PROTEİNLER Proteinler hücrelerin temel yapı taşlarıdır ve amino asit denen yapılardan oluşmuşlardır. Amino asitlerin bir kısmı vücutta diğer maddelerden üretilebilirken esansiyel amino asit adı verilen 8 tanesi vücutta üretilemez ve mutlaka besinler yoluyla dışarıdan alınmaları gerekir.
Hayvansal proteinler 6-8 amino asittin türünü de içerdiğinden komplet proteinler olarak adlandırılırlar ve beslenmede son derece önemlidirler. Proteinler saç telinden tırnağa kadar vücutta bulunan tüm hücrelerin yapı taşı oldukları gibi beyin ve sinir sisteminin gelişimi için de yaşamsal öneme sahiptirler.
Bu nedenle hamile kadınların günde 60-80 gr protein almaları önemlidir.
Protein ana kaynağı hayvansal gıdalardır. Et, kümes hayvanları ve balık komplet proteinler içerirler. Bunun yanı sıra süt ve süt ürünleri de hayvansal protein gereksiniminin karşılanması açısından yeterli olabilir.
SÜT ve SÜT ÜRÜNLERİ Gebe bir kadın güçlü kemikler ve dişler için bebeğe gerekli olan kalsiyum ve diğer elementleri sağlamak amacıyla günde en az 1-2 bardak süt içmelidir. D vitamini takviyeli sütler varsa bu çok daha iyi olur.
Gaz ve hazımsızlık nedeniyle süt içilemeyen durumlarda bunun yerine peynir ya da yoğurt yenilebilir. Kalsiyum alımının yetersiz olması durumunda dışarıdan verilecek ilaçlar ile destek sağlanabilir.
Kemik ve diş gelişiminin ayrıca kas dokularının kasılma fonksiyonlarının sağlanmasında ve pıhtılaşma mekanizmasında kalsiyum minerali önemli rol oynamaktadır.

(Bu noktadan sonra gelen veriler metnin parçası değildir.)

-- ==== Sys2Proof/Laws/Step.lean ====
section
/-! SUPPORT. What `exec`, the engine and `step` can do, each said once. -/

namespace Sys2Proof.Machine

/-- The outcome of a command on the registers its body reads. -/
def outcome (i : Instr) (S : RegFiles) : Result :=
  if i.wellFormed then
    match i with
    | .nop => nopBody
    | .fadd d a b m => faddBody d a b m S
    | .fsub d a b m => fsubBody d a b m S
    | .fmul d a b m => fmulBody d a b m S
    | .finv d a m => finvBody d a m S
    | .fred d a m => fredBody d a m S
    | .padd d a b => paddBody d a b S
    | .pdbl d a => pdblBody d a S
    | .pmul d a b => pmulBody d a b S
    | .pchk a => pchkBody a S
  else .error .illegal

/-- Running a command completes it with its outcome, and does nothing else. -/
theorem exec_eq (i : Instr) (s : State) : exec i s = .next (s.complete (outcome i s.operands)) := by
  cases i <;> rfl

/-- The outcome of a command word: R74's exec(w, S). -/
def wordOutcome (w : Word) (S : RegFiles) : Result :=
  match decode w with
  | .instr i => outcome i S
  | .rejected _ => .error .illegal

theorem runWord_eq (w : Word) (s : State) :
    runWord w s = .next (s.complete (wordOutcome w s.operands)) := by
  unfold runWord wordOutcome
  cases decode w with
  | instr i => exact exec_eq i s
  | rejected why => rfl

/-- Everything an engine turn can do. -/
theorem engineTurn_cases (s : State) :
    (∃ l, s.busy = true ∧ s.latch = some l ∧ l.remaining ≤ 1 ∧
      engineTurn s = .next (s.complete (wordOutcome l.word l.snapshot))) ∨
    (∃ l, s.busy = true ∧ s.latch = some l ∧ 1 < l.remaining ∧
      engineTurn s = .next { s with latch := some { l with remaining := l.remaining - 1 } }) ∨
    ((s.busy = false ∨ s.latch = none) ∧ engineTurn s = .next s) := by
  unfold engineTurn
  cases hb : s.busy with
  | false => exact .inr (.inr ⟨.inl rfl, rfl⟩)
  | true =>
    cases hl : s.latch with
    | none => exact .inr (.inr ⟨.inr rfl, rfl⟩)
    | some l =>
      by_cases hr : l.remaining ≤ 1
      · exact .inl ⟨l, rfl, rfl, hr, by simp [hr, runWord_eq, State.operands_of_latch hl]⟩
      · exact .inr (.inl ⟨l, rfl, rfl, by omega, by simp [hr]⟩)

/-- Everything a host access within the window can do (R35, R37). -/
theorem busAccess_cases (a : Access) (s : State) (hoff : a.off < 0x1000) :
    (a.wholeWord = false ∧ busAccess a s = .next { s with response := .busError }) ∨
    (a.wholeWord = true ∧ a.kind = .read ∧
      busAccess a s = .next { s with response := .data (readWord s a.off) }) ∨
    ∃ v, a.wholeWord = true ∧ a.kind = .write v ∧
      busAccess a s = .next { writeWord s a.off v with response := .accepted } := by
  have hn : ¬ Config.windowBytes ≤ a.off := by simpa [Config.windowBytes] using hoff
  unfold busAccess
  rw [if_neg hn]
  cases hw : a.wholeWord with
  | false => simp
  | true => cases hk : a.kind <;> simp

/-- An access as a whole aligned word is one of the host's primitives (R12). -/
theorem access_eq_of_wholeWord {a : Access} (h : a.wholeWord = true) :
    a.off % 4 = 0 ∧ a = ⟨a.off, .w32, a.kind⟩ := by
  obtain ⟨off, width, kind⟩ := a
  simp only [Access.wholeWord, Bool.and_eq_true, beq_iff_eq] at h
  obtain ⟨rfl, h4⟩ := h
  exact ⟨h4, rfl⟩

/-- Everything a step that gives a next state can do. -/
theorem step_cases {s t : State} (h : step s = .next t) :
    (∃ l, s.completesNow ∧ s.latch = some l ∧
      t = State.complete { s with turns := s.turns.tail } (wordOutcome l.word l.snapshot)) ∨
    (∃ l, s.engineNext ∧ s.busy = true ∧ s.latch = some l ∧ 1 < l.remaining ∧
      t = { s with
        turns := s.turns.tail, latch := some { l with remaining := l.remaining - 1 } }) ∨
    (s.engineNext ∧ (s.busy = false ∨ s.latch = none) ∧ t = { s with turns := s.turns.tail }) ∨
    (∃ rest, s.turns = .hardReset :: rest ∧ t = State.resetBlock { s with turns := rest }) ∨
    (∃ off v rest, off < 0x1000 ∧ off % 4 = 0 ∧ s.turns = hostWrite off v :: rest ∧
      t = { writeWord { s with turns := rest } off v with response := .accepted }) ∨
    ∃ a rest r, s.turns = .access a :: rest ∧ t = { s with turns := rest, response := r } := by
  have engine (he : s.engineNext) (h : engineTurn { s with turns := s.turns.tail } = .next t) :
      (∃ l, s.completesNow ∧ s.latch = some l ∧
        t = State.complete { s with turns := s.turns.tail } (wordOutcome l.word l.snapshot)) ∨
      (∃ l, s.engineNext ∧ s.busy = true ∧ s.latch = some l ∧ 1 < l.remaining ∧
        t = { s with
          turns := s.turns.tail, latch := some { l with remaining := l.remaining - 1 } }) ∨
      (s.engineNext ∧ (s.busy = false ∨ s.latch = none) ∧ t = { s with turns := s.turns.tail }) := by
    rcases engineTurn_cases { s with turns := s.turns.tail } with
      ⟨l, hb, hl, hr, e⟩ | ⟨l, hb, hl, hr, e⟩ | ⟨hb, e⟩
    · exact .inl ⟨l, ⟨he, hb, l, hl, hr⟩, hl, by rw [e] at h; cases h; rfl⟩
    · exact .inr (.inl ⟨l, he, hb, hl, hr, by rw [e] at h; cases h; rfl⟩)
    · exact .inr (.inr ⟨he, hb, by rw [e] at h; cases h; rfl⟩)
  unfold step at h
  split at h
  next ht =>
    have hs : { s with turns := s.turns.tail } = s := by cases s; cases ht; rfl
    rcases engine (.inl ht) (by rwa [hs]) with h | h | h
    · exact .inl h
    · exact .inr (.inl h)
    · exact .inr (.inr (.inl h))
  next rest ht =>
    rcases engine (.inr ⟨rest, ht⟩) (by rwa [ht]) with h | h | h
    · exact .inl h
    · exact .inr (.inl h)
    · exact .inr (.inr (.inl h))
  next a rest ht =>
    by_cases hoff : a.off < 0x1000
    · rcases busAccess_cases a { s with turns := rest } hoff with ⟨-, e⟩ | ⟨-, -, e⟩ | ⟨v, hw, hk, e⟩
      · rw [e] at h
        cases h
        exact .inr (.inr (.inr (.inr (.inr ⟨a, rest, _, ht, rfl⟩))))
      · rw [e] at h
        cases h
        exact .inr (.inr (.inr (.inr (.inr ⟨a, rest, _, ht, rfl⟩))))
      · rw [e] at h
        cases h
        obtain ⟨h4, ha⟩ := access_eq_of_wholeWord hw
        rw [hk] at ha
        exact .inr (.inr (.inr (.inr (.inl ⟨a.off, v, rest, hoff, h4, by rw [ht, ha]; rfl, rfl⟩))))
    · have hle : Config.windowBytes ≤ a.off := by simpa [Config.windowBytes] using hoff
      simp [busAccess, hle] at h
  next rest ht =>
    cases h
    exact .inr (.inr (.inr (.inl ⟨rest, ht, rfl⟩)))

end Sys2Proof.Machine
end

Bebeğin iskelet sistemi ve gelişimi için yeterli miktarda kalsiyum alınması gerekmektedir. En fazla kalsiyum içeren besinler; süt, peynir, yoğurt, kuru incir, kuru fasulye, karnı bahar, lahana, ıspanak, yumurta
Et, balık, kümes hayvanları, yumurta, kuru baklagiller bu gıdalar vitamin ve mineralin yanında protein de sağlarlar. Gebe kadında ve bebeğinde doku gelişimi ve yeni doku oluşumu için protein şarttır. Bu tür gıdalardan günde üç öğün alınmalıdır. Baklagiller öğünün protein değerini arttırmak için peynir, süt ya da etle birlikte alınabilirler.
VİTAMİNLER Hamile kadında pek çok vitamin ve minerali içeren ilaçları vermek rutin ancak gerekliliği hala tartışılan bir uygulamadır. Dengeli ve doğru beslenen hamile bir kadında dışarıdan vitamin desteği şart değildir.
En iyisi vitamin ve mineralleri doğal gıdalarla almaktır. Ancak demir ve folik asit bu durumun istisnasıdır.